In the entries that follow, the first line to write out is the one containing "def CORE_SVSEQ1 : Nat := 0x00340218", and the last is the one containing "def CORE_PNLp_STAT_RECALLING : Fld". Reproduce that stretch exactly, with nothing before or after it.

### Exercise material
Start of Block
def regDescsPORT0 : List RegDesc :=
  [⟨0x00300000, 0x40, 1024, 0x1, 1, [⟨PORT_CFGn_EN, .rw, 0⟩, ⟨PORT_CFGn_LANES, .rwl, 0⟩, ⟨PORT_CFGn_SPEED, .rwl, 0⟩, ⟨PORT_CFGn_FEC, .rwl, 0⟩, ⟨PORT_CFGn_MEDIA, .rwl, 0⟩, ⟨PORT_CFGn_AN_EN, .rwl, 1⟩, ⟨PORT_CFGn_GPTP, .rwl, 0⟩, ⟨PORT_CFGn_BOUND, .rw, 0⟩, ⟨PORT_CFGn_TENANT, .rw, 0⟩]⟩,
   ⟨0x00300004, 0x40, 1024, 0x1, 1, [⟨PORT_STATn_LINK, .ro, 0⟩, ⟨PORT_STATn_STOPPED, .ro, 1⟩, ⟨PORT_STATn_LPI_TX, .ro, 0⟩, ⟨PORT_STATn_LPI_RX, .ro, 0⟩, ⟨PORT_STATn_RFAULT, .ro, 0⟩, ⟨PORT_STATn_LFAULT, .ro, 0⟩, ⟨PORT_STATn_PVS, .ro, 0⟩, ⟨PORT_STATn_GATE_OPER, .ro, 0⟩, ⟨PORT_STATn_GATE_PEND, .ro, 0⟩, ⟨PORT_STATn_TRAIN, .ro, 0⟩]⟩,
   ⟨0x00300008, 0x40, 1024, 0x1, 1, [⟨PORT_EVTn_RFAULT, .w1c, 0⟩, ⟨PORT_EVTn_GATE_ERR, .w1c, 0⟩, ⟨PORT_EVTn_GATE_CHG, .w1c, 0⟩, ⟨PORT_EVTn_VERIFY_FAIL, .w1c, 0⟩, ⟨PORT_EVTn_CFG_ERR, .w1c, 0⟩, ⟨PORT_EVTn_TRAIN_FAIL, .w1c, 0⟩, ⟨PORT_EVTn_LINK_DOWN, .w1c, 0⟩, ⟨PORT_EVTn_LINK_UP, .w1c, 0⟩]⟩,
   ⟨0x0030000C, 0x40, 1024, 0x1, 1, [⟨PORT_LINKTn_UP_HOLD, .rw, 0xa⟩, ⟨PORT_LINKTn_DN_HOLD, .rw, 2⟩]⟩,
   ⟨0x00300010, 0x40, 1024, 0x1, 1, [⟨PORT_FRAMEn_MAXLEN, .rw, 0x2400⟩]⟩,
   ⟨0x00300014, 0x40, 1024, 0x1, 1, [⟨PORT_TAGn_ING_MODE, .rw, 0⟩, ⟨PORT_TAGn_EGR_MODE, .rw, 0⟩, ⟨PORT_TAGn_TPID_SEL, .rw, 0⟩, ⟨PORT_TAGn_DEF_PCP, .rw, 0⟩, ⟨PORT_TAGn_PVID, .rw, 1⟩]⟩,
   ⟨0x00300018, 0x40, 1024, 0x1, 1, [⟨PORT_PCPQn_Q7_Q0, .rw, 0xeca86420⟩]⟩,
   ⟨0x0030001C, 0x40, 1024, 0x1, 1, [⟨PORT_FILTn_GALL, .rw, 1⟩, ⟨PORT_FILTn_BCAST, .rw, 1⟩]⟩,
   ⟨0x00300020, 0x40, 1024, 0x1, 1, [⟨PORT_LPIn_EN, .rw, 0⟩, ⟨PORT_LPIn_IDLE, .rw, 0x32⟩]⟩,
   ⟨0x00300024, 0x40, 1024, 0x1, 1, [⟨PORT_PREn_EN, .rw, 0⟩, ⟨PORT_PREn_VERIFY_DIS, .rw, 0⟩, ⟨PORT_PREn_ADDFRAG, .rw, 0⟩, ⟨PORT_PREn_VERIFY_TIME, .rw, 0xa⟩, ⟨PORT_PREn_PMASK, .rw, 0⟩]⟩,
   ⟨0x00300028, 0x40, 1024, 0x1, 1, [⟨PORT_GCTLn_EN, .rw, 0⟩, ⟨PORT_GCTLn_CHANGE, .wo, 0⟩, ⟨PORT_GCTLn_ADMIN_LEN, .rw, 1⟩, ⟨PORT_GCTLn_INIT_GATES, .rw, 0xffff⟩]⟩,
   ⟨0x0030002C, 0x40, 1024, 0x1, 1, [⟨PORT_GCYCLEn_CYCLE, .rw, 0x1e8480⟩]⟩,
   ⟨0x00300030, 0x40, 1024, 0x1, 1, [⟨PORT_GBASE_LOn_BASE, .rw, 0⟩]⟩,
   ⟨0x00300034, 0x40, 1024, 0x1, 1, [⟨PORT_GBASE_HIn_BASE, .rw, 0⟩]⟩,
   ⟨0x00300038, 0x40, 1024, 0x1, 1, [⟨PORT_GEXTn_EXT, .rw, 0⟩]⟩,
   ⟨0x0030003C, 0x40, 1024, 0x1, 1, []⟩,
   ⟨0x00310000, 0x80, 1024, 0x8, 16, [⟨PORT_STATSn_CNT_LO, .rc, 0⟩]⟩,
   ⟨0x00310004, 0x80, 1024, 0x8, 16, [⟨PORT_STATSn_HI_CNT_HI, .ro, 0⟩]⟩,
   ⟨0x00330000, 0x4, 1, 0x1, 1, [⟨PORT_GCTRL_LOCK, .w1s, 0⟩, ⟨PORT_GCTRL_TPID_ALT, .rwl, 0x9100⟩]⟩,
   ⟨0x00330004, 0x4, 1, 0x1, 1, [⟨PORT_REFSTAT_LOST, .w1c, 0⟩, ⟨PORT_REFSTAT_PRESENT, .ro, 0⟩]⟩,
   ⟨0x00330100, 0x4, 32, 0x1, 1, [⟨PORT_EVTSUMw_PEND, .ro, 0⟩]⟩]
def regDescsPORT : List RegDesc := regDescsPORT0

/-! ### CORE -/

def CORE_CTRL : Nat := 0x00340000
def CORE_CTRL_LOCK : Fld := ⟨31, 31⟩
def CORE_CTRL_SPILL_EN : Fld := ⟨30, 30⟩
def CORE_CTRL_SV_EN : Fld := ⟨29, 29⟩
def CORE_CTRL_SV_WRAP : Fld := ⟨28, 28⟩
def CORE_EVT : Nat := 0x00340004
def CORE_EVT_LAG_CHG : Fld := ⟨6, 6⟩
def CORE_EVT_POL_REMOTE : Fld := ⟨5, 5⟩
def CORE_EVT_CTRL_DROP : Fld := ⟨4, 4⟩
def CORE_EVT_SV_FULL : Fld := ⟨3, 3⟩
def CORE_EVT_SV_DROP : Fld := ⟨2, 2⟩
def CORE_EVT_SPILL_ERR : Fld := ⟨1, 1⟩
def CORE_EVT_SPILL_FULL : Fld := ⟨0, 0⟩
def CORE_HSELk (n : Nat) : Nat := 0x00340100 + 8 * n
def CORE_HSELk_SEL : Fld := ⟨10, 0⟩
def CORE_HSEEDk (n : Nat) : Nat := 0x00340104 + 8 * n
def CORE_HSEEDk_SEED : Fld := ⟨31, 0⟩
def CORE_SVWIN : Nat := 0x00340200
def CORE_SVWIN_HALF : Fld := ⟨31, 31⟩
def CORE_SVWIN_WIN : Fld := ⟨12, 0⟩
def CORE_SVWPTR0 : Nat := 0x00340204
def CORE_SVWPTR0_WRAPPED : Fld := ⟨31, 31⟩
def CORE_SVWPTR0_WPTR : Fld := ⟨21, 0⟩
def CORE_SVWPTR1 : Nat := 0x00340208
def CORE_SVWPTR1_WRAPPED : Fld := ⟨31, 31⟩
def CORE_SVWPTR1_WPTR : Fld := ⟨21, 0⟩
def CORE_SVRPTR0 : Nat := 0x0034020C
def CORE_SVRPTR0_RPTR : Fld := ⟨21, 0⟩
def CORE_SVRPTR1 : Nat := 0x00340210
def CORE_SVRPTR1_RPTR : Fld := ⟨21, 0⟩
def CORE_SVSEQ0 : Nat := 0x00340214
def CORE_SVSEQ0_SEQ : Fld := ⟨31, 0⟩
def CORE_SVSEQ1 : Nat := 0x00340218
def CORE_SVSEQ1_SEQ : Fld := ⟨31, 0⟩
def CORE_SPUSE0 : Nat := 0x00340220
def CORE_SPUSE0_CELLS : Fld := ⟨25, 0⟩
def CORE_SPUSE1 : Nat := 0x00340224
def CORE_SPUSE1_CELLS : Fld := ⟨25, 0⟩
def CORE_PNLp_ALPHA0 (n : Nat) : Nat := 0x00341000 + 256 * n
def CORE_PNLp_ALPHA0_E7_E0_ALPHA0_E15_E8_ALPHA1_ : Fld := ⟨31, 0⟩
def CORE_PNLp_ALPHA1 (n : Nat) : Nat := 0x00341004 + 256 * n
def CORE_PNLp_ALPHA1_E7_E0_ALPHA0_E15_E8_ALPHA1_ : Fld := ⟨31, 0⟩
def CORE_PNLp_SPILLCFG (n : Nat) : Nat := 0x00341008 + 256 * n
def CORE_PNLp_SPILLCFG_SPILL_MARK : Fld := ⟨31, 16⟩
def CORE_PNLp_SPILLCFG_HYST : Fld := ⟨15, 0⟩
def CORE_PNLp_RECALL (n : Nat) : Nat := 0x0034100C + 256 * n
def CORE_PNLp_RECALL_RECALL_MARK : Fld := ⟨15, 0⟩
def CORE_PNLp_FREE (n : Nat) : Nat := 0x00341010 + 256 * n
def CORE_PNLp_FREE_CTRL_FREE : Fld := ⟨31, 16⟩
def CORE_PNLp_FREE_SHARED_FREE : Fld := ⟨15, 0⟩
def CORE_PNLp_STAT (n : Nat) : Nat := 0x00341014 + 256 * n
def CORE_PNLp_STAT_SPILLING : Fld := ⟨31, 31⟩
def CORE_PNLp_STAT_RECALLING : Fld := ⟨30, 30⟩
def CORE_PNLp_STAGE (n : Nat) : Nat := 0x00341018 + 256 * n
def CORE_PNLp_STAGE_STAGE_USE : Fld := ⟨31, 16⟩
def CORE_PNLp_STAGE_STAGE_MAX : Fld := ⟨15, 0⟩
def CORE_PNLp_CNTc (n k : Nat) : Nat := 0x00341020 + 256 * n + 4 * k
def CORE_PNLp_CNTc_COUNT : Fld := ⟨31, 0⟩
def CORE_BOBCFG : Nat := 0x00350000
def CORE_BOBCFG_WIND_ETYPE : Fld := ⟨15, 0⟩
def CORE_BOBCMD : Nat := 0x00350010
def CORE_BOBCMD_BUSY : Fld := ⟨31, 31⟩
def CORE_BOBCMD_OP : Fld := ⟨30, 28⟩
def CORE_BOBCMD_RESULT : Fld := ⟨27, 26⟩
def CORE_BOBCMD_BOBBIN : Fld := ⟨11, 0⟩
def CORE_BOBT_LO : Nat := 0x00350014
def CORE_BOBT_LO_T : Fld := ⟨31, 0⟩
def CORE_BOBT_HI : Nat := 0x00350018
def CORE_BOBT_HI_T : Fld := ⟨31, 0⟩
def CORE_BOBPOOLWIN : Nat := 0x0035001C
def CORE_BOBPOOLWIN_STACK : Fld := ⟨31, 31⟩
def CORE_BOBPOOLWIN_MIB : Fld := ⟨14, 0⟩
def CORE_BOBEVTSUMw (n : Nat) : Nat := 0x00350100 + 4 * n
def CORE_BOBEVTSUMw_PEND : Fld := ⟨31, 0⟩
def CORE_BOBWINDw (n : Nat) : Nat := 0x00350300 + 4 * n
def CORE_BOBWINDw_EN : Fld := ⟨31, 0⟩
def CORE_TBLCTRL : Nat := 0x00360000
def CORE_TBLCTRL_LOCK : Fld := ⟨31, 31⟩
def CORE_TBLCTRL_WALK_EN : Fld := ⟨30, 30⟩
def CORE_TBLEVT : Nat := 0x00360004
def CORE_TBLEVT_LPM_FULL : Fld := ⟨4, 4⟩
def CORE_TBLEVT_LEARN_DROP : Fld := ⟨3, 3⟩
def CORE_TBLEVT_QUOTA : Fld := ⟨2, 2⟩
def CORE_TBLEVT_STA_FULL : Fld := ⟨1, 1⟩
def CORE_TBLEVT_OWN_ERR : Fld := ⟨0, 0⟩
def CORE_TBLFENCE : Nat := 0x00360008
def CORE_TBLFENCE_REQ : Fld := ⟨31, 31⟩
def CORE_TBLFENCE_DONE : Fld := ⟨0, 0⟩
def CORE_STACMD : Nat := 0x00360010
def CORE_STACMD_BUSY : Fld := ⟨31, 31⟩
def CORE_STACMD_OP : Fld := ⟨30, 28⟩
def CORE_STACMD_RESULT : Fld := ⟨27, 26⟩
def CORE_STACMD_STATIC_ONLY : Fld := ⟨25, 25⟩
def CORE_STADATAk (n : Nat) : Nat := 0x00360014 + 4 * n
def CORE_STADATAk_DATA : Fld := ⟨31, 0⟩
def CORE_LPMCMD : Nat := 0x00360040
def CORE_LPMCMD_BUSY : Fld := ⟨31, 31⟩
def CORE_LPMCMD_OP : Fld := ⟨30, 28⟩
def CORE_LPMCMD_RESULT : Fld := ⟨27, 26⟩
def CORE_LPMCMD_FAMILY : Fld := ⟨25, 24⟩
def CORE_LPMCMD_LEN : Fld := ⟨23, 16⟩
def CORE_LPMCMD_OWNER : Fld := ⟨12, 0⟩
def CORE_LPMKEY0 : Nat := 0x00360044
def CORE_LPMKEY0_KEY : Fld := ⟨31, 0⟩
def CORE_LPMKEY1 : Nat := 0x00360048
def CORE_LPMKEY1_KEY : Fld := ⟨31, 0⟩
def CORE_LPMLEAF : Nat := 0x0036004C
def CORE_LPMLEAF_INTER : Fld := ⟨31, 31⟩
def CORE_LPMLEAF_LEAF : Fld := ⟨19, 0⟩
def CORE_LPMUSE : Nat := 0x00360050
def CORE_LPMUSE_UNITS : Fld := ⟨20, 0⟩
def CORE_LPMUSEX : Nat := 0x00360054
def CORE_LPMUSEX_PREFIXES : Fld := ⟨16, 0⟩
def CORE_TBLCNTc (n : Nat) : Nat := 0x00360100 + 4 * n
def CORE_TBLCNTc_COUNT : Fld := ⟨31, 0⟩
End of Block
### Exercise solution
def CORE_SVSEQ1 : Nat := 0x00340218
def CORE_SVSEQ1_SEQ : Fld := ⟨31, 0⟩
def CORE_SPUSE0 : Nat := 0x00340220
def CORE_SPUSE0_CELLS : Fld := ⟨25, 0⟩
def CORE_SPUSE1 : Nat := 0x00340224
def CORE_SPUSE1_CELLS : Fld := ⟨25, 0⟩
def CORE_PNLp_ALPHA0 (n : Nat) : Nat := 0x00341000 + 256 * n
def CORE_PNLp_ALPHA0_E7_E0_ALPHA0_E15_E8_ALPHA1_ : Fld := ⟨31, 0⟩
def CORE_PNLp_ALPHA1 (n : Nat) : Nat := 0x00341004 + 256 * n
def CORE_PNLp_ALPHA1_E7_E0_ALPHA0_E15_E8_ALPHA1_ : Fld := ⟨31, 0⟩
def CORE_PNLp_SPILLCFG (n : Nat) : Nat := 0x00341008 + 256 * n
def CORE_PNLp_SPILLCFG_SPILL_MARK : Fld := ⟨31, 16⟩
def CORE_PNLp_SPILLCFG_HYST : Fld := ⟨15, 0⟩
def CORE_PNLp_RECALL (n : Nat) : Nat := 0x0034100C + 256 * n
def CORE_PNLp_RECALL_RECALL_MARK : Fld := ⟨15, 0⟩
def CORE_PNLp_FREE (n : Nat) : Nat := 0x00341010 + 256 * n
def CORE_PNLp_FREE_CTRL_FREE : Fld := ⟨31, 16⟩
def CORE_PNLp_FREE_SHARED_FREE : Fld := ⟨15, 0⟩
def CORE_PNLp_STAT (n : Nat) : Nat := 0x00341014 + 256 * n
def CORE_PNLp_STAT_SPILLING : Fld := ⟨31, 31⟩
def CORE_PNLp_STAT_RECALLING : Fld := ⟨30, 30⟩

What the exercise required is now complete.